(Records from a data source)
/-! ### The window and the release (R184 to R189, R193) -/

/-- The lines of each source that have not yet arrived are unavailable to the windows open now (R188). -/
def State.cutWindows (s : State) : State :=
  let last (f : Nat) : Option Nat := ((s.pipe.pix.filter (·.src = f)).map (·.line)).max?
  let now := [0x0A, 0x0B, 0x0C, 0x0D, 0x10].filterMap fun f => (last f).map fun n => (f, n)
  { s with pipe := { s.pipe with cuts := (now ++ s.pipe.cuts).take 20 } }

/-- A line `m` that had not arrived at a stall or at the end of the run, when line `n` had (R188). -/
def State.isCut (s : State) (src n m : Nat) : Bool :=
  s.pipe.cuts.any fun c => c.1 = src && decide (n ≤ c.2) && decide (c.2 < m)

/-- The line that fills row `n + j` of a kernel's window, and whether it was substituted (R187): a line that had not arrived at a
stall or at the end of a run is unavailable to the lines that had (R188). -/
def State.windowLine (s : State) (p : LinePix) (first : Nat) (j : Int) : LinePix × Bool :=
  let ok (x : Int) : Bool := s.available p.src p.run x && decide ((keyLine first : Int) ≤ x) && !s.isCut p.src p.line x.toNat
  let a : Int := p.line + j
  let b : Int := p.line - j
  if j = 0 then (p, false)
  else if ok a then ((s.pix? p.src a.toNat).getD p, false)
  else if ok b then ((s.pix? p.src b.toNat).getD p, true)
  else (p, true)

/-- The 160 samples of a row for an engine: as they leave stage 5, across the segment edge through exchange 2. -/
def State.windowRow (s : State) (p : LinePix) (plane e : Nat) : List Nat :=
  let x := s.ctx p (e / 8) 0
  (List.range 160).map fun (i : Nat) =>
    let c := s.haloCol x.w x.seg 2 x.errs ((128 * e : Int) - 16 + i)
    let v := s.stage5 (s.ctx p (c / 1024) 0) c
    v.getD (if p.src = srcM then plane else 0) 0

/-- Rows of one source of a window with the offsets substituted in the past and in the future. -/
def State.windowRows (s : State) (k : Kern) (ix src plane e n first : Nat) :
    List (Nat × Nat × List Nat) × Bool × Bool :=
  match s.pix? src n with
  | none => ([], false, false)
  | some p =>
    let offs : List Int := (List.range k.h).map fun (i : Nat) => (i : Int) - ((k.h - 1) / 2 : Nat)
    let ls := offs.map fun (j : Int) => (j, s.windowLine p first j)
    (ls.map fun x => (ix, (x.1 + 4).toNat, s.windowRow x.2.1 plane e),
     ls.any fun x => decide (x.1 < 0) && x.2.2, ls.any fun x => decide (0 < x.1) && x.2.2)

/-- The input samples of an engine's own columns in the released line. -/
def Engine.inputOf (e : Engine) (ix : Nat) : List Nat :=
  match e.win.find? fun r => r.1 = ix && r.2.1 = 4 with
  | some r => (r.2.2.drop 16).take 128
  | none => List.replicate 128 0

/-- The settings that govern a line of a kernel, by its primary source (R183, R304). -/
def State.keyRead (s : State) (k : Kern) (key : Nat) : State :=
  match s.pix? k.psrc (keyLine key) with
  | some p => s.asRead p
  | none => s

/-- What an output buffer holds at a release (R193). -/
def State.outInit (s : State) (e : Engine) (target : Nat) : List Nat :=
  if target = 1 then e.inputOf 0
  else if target = 2 then e.inputOf 1
  else List.replicate 128 (s.n 0x305001)
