-- ==== Sys2Proof/Machine/Streams.lean ====
section
/-!
DEFINITION. Stream shaping (R80, R81, R161 to R164), record assembly, the stream machine, the stripe buffer, drop runs
and the line books (08_confluence_and_aux_input.md R234 to R246, R292, R293), and the Millrace stops (R286 to R291).
-/
namespace Sys2Proof.Machine

/-! ### Streams and their attributes -/

/-- Key of attribute `.j` of stream `k`. -/
def strCfg (k j : Nat) : Nat := (0x3810 + k) * 256 + j
/-- Key of status `.j` of stream `k`. -/
def strSt (k j : Nat) : Nat := (0x3820 + k) * 256 + j

/-- A stream. -/
def State.stream (s : State) (k : Nat) : StreamSt := (s.conf.streams.find? (·.no = k)).getD (StreamSt.reset k)

/-- Replace a stream. -/
def State.setStream (s : State) (x : StreamSt) : State :=
  { s with conf := { s.conf with streams := s.conf.streams.map fun y => if y.no = x.no then x else y } }

/-- The source is an auxiliary channel. -/
def isAux (src : Nat) : Bool := 0x20 ≤ src && src ≤ 0x23

/-- Numberings as streams name lines: 0 the strip, 1 rows of W, 2 to 5 auxiliary frames. -/
def State.numbering (s : State) (src : Nat) : Nat :=
  if isAux src then 2 + (src - 0x20) else if src = srcW || (0x40 ≤ src && s.n 0x400005 = srcW) then 1 else 0

/-- Line `n` of a numbering. -/
def numKey (num n : Nat) : Nat := num * 2 ^ 64 + n

/-- The first line of a numbering that comes after the boundary at line `b`: that line, the next row of W to be read, or the next
frame of the channel to start, one that starts in this tick among them (R240, R251). -/
def State.numBase (s : State) (num b : Nat) : Nat :=
  if num = 0 then b
  else if num = 1 then rowKey s.wLine
  else numKey num (65536 * match s.conf.aux.find? (·.ch = num - 2) with
    | some x => (match x.frames.getLast? with
      | some f => if f.startT = s.now then f.no else x.nextNo
      | none => x.nextNo)
    | none => 0)

/-- Binning of a source in force (R80, R82): horizontal, vertical, 1 for SUM; and the columns grouped (R237). -/
def State.srcBinning (s : State) (src key : Nat) : List Nat :=
  if isField src || src = srcM then
    let (h, v, m) := s.binning src
    [h, v, m, h]
  else if src = srcW && s.b 0x241805 then [2, 2, 0, 2]
  else if 0x40 ≤ src then
    let d := match s.kernAt key with | some k => k.red.getD (src - 0x40) 1 | none => s.n ((0x4020 + (src - 0x40)) * 256 + 1)
    [1, 1, 0, max 1 d]
  else [1, 1, 0, 1]

/-- Attributes `.01` to `.0B` in force at the boundary of line `b`, then the source's binning and its numbering. -/
def State.attrsNow (s : State) (k b : Nat) : List Nat :=
  let src := s.n (strCfg k 2)
  let num := s.numbering src
  (List.range 11).map (fun j => s.n (strCfg k (j + 1))) ++ s.srcBinning src (s.numBase num b) ++ [num]

/-- How a stream shapes its source. -/
structure Shape where
  src : Nat
  plane : Nat
  /-- Crop, in input columns. -/
  c0 : Nat
  w : Nat
  r : Nat
  a : Nat
  skip : Bool
  fmt : Nat
  optional : Bool
  reach : Bool
  h : Nat
  v : Nat
  sum : Bool
  g : Nat
  deriving DecidableEq, Repr

/-- The shape that attributes describe. -/
def shapeOf (l : List Nat) : Shape :=
  let x (i : Nat) : Nat := l.getD i 0
  let g := max 1 (x 14)
  { src := x 1, plane := x 2, c0 := x 3 / g, w := (x 4 + 1 - x 3) / g, r := max 64 (x 5), a := max 1 (x 6), skip := x 7 = 1,
    fmt := x 8, optional := x 9 = 1, reach := x 10 = 1, h := max 1 (x 11), v := max 1 (x 12), sum := x 13 = 1, g }

/-- The shape of a stream for a line. -/
def StreamSt.shapeAt (st : StreamSt) (key : Nat) : Shape :=
  let here (a : StreamAttrs) : Bool := sameLines a.first key && decide (a.first ≤ key) && a.stop.all (key < ·)
  shapeOf (((st.attrs.find? here).map (·.vals)).getD [])

/-- The source of a stream by its newest attributes, and the numbering of its lines. -/
def StreamSt.source (st : StreamSt) : Nat := ((st.attrs.head?).map fun a => a.vals.getD 1 0).getD 0

/-- Numbering of the lines of a stream's source. -/
def StreamSt.lines (st : StreamSt) : Nat := ((st.attrs.head?).map fun a => a.vals.getD 15 0).getD 0

/-- Lines of a vertical group: binning and averaging or skipping together. -/
def Shape.group (x : Shape) : Nat := x.v * x.a

/-- Output columns: floor(W / r). -/
def Shape.cols (x : Shape) : Nat := 64 * x.w / x.r

/-- Twice 64 times the centre of output `j` in input columns (R162). -/
def Shape.centre (x : Shape) (j : Nat) : Nat := 128 * x.c0 + (2 * j + 1) * x.r - 64

/-- Segment that holds the centre of an output column (R161). -/
def Shape.segOf (x : Shape) (j : Nat) : Nat := (x.centre j + 64) * x.g / 128 / 1024

/-- Payload bytes of `n` columns in a format (R164). -/
def payloadBytes (fmt n : Nat) : Nat :=
  if fmt = 0x08 then n else if fmt = 0x0A then ceilDiv (10 * n) 8 else if fmt = 0x0C then ceilDiv (12 * n) 8
  else if fmt = 0x30 then 6 * n else 2 * n

/-- Bytes of a record with its header and padding. -/
def recordBytes (payload : Nat) : Nat := 32 * ceilDiv (32 + payload) 32

/-- Output columns each segment holds, in ascending order of segment. -/
def Shape.segCols (x : Shape) : List (Nat × Nat) :=
  (List.range x.cols).foldl (fun l j =>
    let g := x.segOf j
    match l with
    | (g', n) :: t => if g' = g then (g', n + 1) :: t else (g, 1) :: l
    | [] => [(g, 1)]) [] |>.reverse

/-! ### The arithmetic of shaping -/

/-- Sums of consecutive groups of `h` values. -/
def chunkSums (h : Nat) : Nat → List Nat → List Nat
  | 0, _ => []
  | n + 1, l => if l.isEmpty then [] else (l.take h).foldl (· + ·) 0 :: chunkSums h n (l.drop h)

/-- Column by column sums of several rows. -/
def sumRows : List (List Nat) → List Nat
  | [] => []
  | [l] => l
  | l :: t => List.zipWith (· + ·) l (sumRows t)

/-- Mean of `n` samples from their sum, rounded half up. -/
def meanOf (n sum : Nat) : Nat := (2 * sum + n) / (2 * n)

/-- Binning of column sums over `n` samples each (R80, R81). -/
def binSums (n : Nat) (sum : Bool) (l : List Nat) : List Nat := l.map fun x => if sum then min 65535 x else meanOf (max 1 n) x

/-- Horizontal and vertical binning of the rows of one bin (R80, R81): one arithmetic over all samples. -/
def binRows (h : Nat) (sum : Bool) (rows : List (List Nat)) : List Nat :=
  binSums (h * rows.length) sum (sumRows (rows.map fun r => chunkSums h r.length r))

/-- Index of a column mirrored about the edges of `n` columns (R147). -/
def mirrorIx (n : Nat) (i : Int) : Nat :=
  let m : Int := n
  let k := if i < 0 then -i else i
  (if m ≤ k then max 0 (2 * (m - 1) - k) else k).toNat

/-- Weights of output `j`: input column and weight of 4,096 (R162). -/
def scaleWeights (r centre : Nat) : List (Int × Int) :=
  let lo : Int := ((centre : Int) - 2 * r) / 128
  let raw := ((List.range (2 * (2 * r) / 128 + 3)).map fun k =>
    let i := lo + k
    (i, max 0 ((2 * r : Int) - (128 * i - centre).natAbs))).filter fun p => p.2 ≠ 0
  let tot := (raw.map (·.2)).foldl (· + ·) 0
  let ws := raw.map fun p => roundDiv (4096 * p.2) (max 1 tot.toNat)
  (raw.map (·.1)).zip (addResidue ws 4096)

/-- Sixteen columns beyond an edge, nearest first (R147): those of `outer`, nearest first, then the row mirrored about the
outermost of them; `own` runs inward from the edge. -/
def margin (outer own : List Nat) : List Nat :=
  let run := outer.reverse ++ own
  (List.range 16).map fun i =>
    if i < outer.length then outer.getD i 0 else run.getD (mirrorIx run.length ((outer.length : Int) - i - 1)) 0

/-- Plane `p` of `np` interleaved planes. -/
def planeOf (np p : Nat) (l : List Nat) : List Nat := (List.range (l.length / max 1 np)).map fun i => l.getD (np * i + p) 0

/-- Output columns whose centre a segment holds (R161). -/
def Shape.segOuts (x : Shape) (g : Nat) : List Nat := (List.range x.cols).filter fun j => x.segOf j = g

/-- The outputs of one segment from its input columns with sixteen more on either side (R162). -/
def Shape.segScale (x : Shape) (g : Nat) (ext : List Nat) : List Nat :=
  let base : Int := ((g * (1024 / x.g) : Nat) : Int) - 16
  (x.segOuts g).map fun (j : Nat) =>
    if x.r = 64 then ext.getD ((x.c0 : Int) + j - base).toNat 0
    else (roundDiv ((scaleWeights x.r (x.centre j)).foldl
      (fun (a : Int) p => a + p.2 * (ext.getD (p.1 - base).toNat 0 : Nat)) 0) 4096).toNat

/-- Horizontal scaling of a row of `n` input columns of which the first is input column `base` (R162). -/
def Shape.scale (x : Shape) (base : Nat) (row : List Nat) : List Nat :=
  if x.r = 64 then (row.drop (x.c0 - base)).take x.w
  else (List.range x.cols).map fun j =>
    let v := (scaleWeights x.r (x.centre j)).foldl
      (fun (a : Int) p => a + p.2 * (row.getD (mirrorIx row.length (p.1 - base)) 0 : Nat)) 0
    (roundDiv v 4096).toNat

/-- Format conversion of one sample (R164). -/
def convertTo (bits v : Nat) : Nat := min (2 ^ bits - 1) ((v + 2 ^ (15 - bits)) / 2 ^ (16 - bits))

/-- Samples of `bits` bits packed into a little-endian bit string. -/
def packBits (bits : Nat) (vs : List Nat) : List Nat :=
  leBytes (ceilDiv (bits * vs.length) 8) (vs.reverse.foldl (fun x v => x * 2 ^ bits + v) 0)

/-- The payload of shaped planes (R164): one plane, or R, G and B. -/
def payload (fmt : Nat) (planes : List (List Nat)) : List Nat :=
  let p := planes.headD []
  if fmt = 0x08 then p.map (convertTo 8)
  else if fmt = 0x0A then (List.range (ceilDiv p.length 4)).flatMap fun i =>
    (packBits 10 (((p.drop (4 * i)).take 4).map (convertTo 10)))
  else if fmt = 0x0C then (List.range (ceilDiv p.length 2)).flatMap fun i =>
    (packBits 12 (((p.drop (2 * i)).take 2).map (convertTo 12)))
  else if fmt = 0x30 then (List.range p.length).flatMap fun i => planes.flatMap fun q => leBytes 2 (q.getD i 0)
  else p.flatMap (leBytes 2)

/-- The planes a shape takes from rows of R, G and B (R238), or the one plane. -/
def Shape.planes (x : Shape) (rgb : List (List Nat)) : List (List Nat) :=
  match rgb with
  | [r, g, b] =>
    if x.plane = 0 then [r] else if x.plane = 1 then [g] else if x.plane = 2 then [b]
    else if x.plane = 3 then [List.zipWith (fun p q => (p + q) / 4) (List.zipWith (fun p q => p + 2 * q) r g) b]
    else [r, g, b]
  | l => l.take 1

/-- Planes of a record's payload: three for colour. -/
def Shape.outPlanes (x : Shape) : Nat := if x.src = srcM && x.plane = 4 then 3 else 1
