/-- A frame start in the tick of a section boundary belongs to the new section (R251). -/
def State.auxBoundary (s : State) : State :=
  let move (f : AuxFrame) : AuxFrame :=
    if !f.closed && f.startT = s.now then { f with sect := s.n 0x202004, epoch := s.n 0x7C0007 } else f
  { s with conf := { s.conf with aux := s.conf.aux.map fun x => { x with frames := x.frames.map move } } }

/-- A frame-end packet. -/
def State.auxFrameEnd (s : State) (v ecc : Nat) : State := s.csiPacket v ecc fun s => s.auxClose v

/-- Bits per sample of a RAW data type. -/
def rawBits (dtype : Nat) : Nat := if dtype = 0x2A then 8 else 10 + 2 * (dtype - 0x2B)

/-- Mark the last line of a frame with CUT: an extra line was discarded (R252). -/
def AuxFrame.cutLast (f : AuxFrame) : AuxFrame :=
  { f with lines := f.lines.mapIdx fun i l => if i + 1 = f.height then { l with flags := l.flags ||| 2 ^ fCut } else l }

/-- A line of a frame: received samples, or none when it was lost. -/
def State.auxLine (s : State) (v : Nat) (f : AuxFrame) (samples : Option (List Nat)) : State :=
  let x := s.auxCh v
  if f.height ≤ f.lines.length then
    ((s.setAux (x.setOpen f.cutLast)).bump (auxSt v 5)).raiseFirst 0x0608 v (shl f.no 8 + v : Nat)
  else if 4194304 < s.n 0x39000A + 2 * f.width then
    ((s.setAux (x.setOpen { f with cut := true })).bump (auxSt v 3)).raise 0x0606 (shl f.no 8 + v : Nat)
  else
    let vs := (samples.getD []).map fun q => q % 2 ^ rawBits f.dtype * 2 ^ (16 - rawBits f.dtype)
    let short := decide (vs.length < f.width)
    let long := decide (f.width < vs.length)
    let l : AuxLine := {
      pos := s.livePos, vals := vs.take f.width ++ List.replicate (f.width - vs.length) (s.n 0x305001),
      real := min vs.length f.width, flags := flagIf short fPadded ||| flagIf long fCut, held := true }
    let s := s.setAux (x.setOpen { f with lines := f.lines ++ [l] })
    let fill := s.n 0x39000A + 2 * f.width
    let s := s.puts [(0x39000A, fill), (0x39000B, max fill (s.n 0x39000B))]
    let s := if short then (s.bump (auxSt v 4)).raiseFirst 0x0607 v (shl f.no 8 + v : Nat) else s
    if long then (s.bump (auxSt v 5)).raiseFirst 0x0608 v (shl f.no 8 + v : Nat) else s

/-- A long packet of an image data type. Packets of a frame that has been cut are discarded uncounted (R253; DESIGN CHOICE, log
entry 108). -/
def State.auxLong (s : State) (v dtype ecc : Nat) (crcOk : Bool) (samples : List Nat) : State :=
  s.csiPacket v ecc fun s =>
    if dtype < 0x2A || 0x2E < dtype then s.csiDiscard
    else
      match (s.auxCh v).open_ with
      | none => s.csiDiscard
      | some f =>
        if f.cut then s
        else if dtype ≠ f.dtype then (s.csiDiscard.raiseFirst 0x060D v v).auxLine v f none
        else if !crcOk then
          (((s.sat 0x390008).bump (auxSt v 0x0A)).raiseFirst 0x060B 0 v).auxLine v f none
        else s.auxLine v f (some samples)

/-- An embedded-data packet: the first 256 bytes of a frame are kept. Those of a packet whose CRC is wrong are not (DESIGN CHOICE,
log entry 108). -/
def State.auxEmbedded (s : State) (v ecc : Nat) (pkt : Embedded) : State :=
  s.csiPacket v ecc fun s =>
    match (s.auxCh v).open_ with
    | none => s.csiDiscard
    | some f =>
      if f.cut then s
      else if !pkt.crcOk then (s.sat 0x390008).raiseFirst 0x060B 0 v
      else
        let x := s.auxCh v
        let e := (x.embedded ++ pkt.bytes).take 256
        (s.setAux { x with embedded := e }).putBlob (auxSt v 9) e

/-- A line start, line end or generic short packet: ignored. -/
def State.auxShort (s : State) (v ecc : Nat) : State := s.csiPacket v ecc id

/-- No packet of the channel has arrived for the frame timeout that its frame began with (R250). -/
def State.auxTimeout (s : State) (v : Nat) : State :=
  match (s.auxCh v).open_ with
  | some f => (s.atTick ((s.auxCh v).lastPkt + f.timeout * tickMs)).auxClose v
  | none => s

/-! ### The auxiliary pipeline (R254) -/

/-- Sample of a frame after the black level, mirrored beyond the edges. -/
def AuxFrame.at1 (f : AuxFrame) (l c : Int) : Nat :=
  match f.lines[mirrorIx f.height l]? with
  | some x => x.vals.getD (mirrorIx f.width c) 0 - f.black
  | none => 0

/-- A pixel is in the defect list. -/
def AuxFrame.defect (f : AuxFrame) (l c : Nat) : Bool :=
  (List.range (f.defects.length / 4)).any fun i => fieldAt f.defects (4 * i) 2 = c && fieldAt f.defects (4 * i + 2) 2 = l

/-- After defect correction. -/
def AuxFrame.at2 (f : AuxFrame) (l c : Int) : Nat :=
  let li := mirrorIx f.height l
  let ci := mirrorIx f.width c
  let d := if f.colour = 0 then 1 else 2
  if !f.defect li ci then f.at1 li ci
  else if ci < d then f.at1 li (ci + d : Nat)
  else if f.width ≤ ci + d then f.at1 li (ci - d : Nat)
  else (f.at1 li (ci - d : Nat) + f.at1 li (ci + d : Nat) + 1) / 2

/-- After shading. -/
def AuxFrame.at3 (f : AuxFrame) (l c : Int) : Int :=
  let ci := mirrorIx f.width c
  let g := if 2 * ci + 1 < f.gains.length then fieldAt f.gains (2 * ci) 2 else 16384
  let v := f.at2 l c
  if f.shade then min 65535 (roundDiv (v * g : Nat) 16384) else v

/-- Colour at a pixel: 0 R, 1 G, 2 B. -/
def AuxFrame.colourAt (f : AuxFrame) (l c : Int) : Nat :=
  let r := mirrorIx f.height l % 2
  let k := mirrorIx f.width c % 2
  let tile := if f.colour = 1 then [0, 1, 1, 2] else if f.colour = 2 then [1, 0, 2, 1]
    else if f.colour = 3 then [1, 2, 0, 1] else [2, 1, 1, 0]
  tile.getD (2 * r + k) 1

/-- The pair of the first direction, or of the second when it differs less. -/
def pickPair (bilinear : Bool) (h v : Int × Int) : Int × Int :=
  if bilinear || (h.1 - h.2).natAbs ≤ (v.1 - v.2).natAbs then h else v

/-- Green at a pixel. -/
def AuxFrame.green (f : AuxFrame) (l c : Int) : Int :=
  if f.colourAt l c = 1 then f.at3 l c
  else
    let p := pickPair f.bilinear (f.at3 l (c - 1), f.at3 l (c + 1)) (f.at3 (l - 1) c, f.at3 (l + 1) c)
    (p.1 + p.2 + 1) / 2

**EXERCISE**
Of the records above, copy each line that includes "strCfg".

**FINISHED TASK**
def strCfg (k j : Nat) : Nat := (0x3810 + k) * 256 + j
  let src := s.n (strCfg k 2)
  (List.range 11).map (fun j => s.n (strCfg k (j + 1))) ++ s.srcBinning src (s.numBase num b) ++ [num]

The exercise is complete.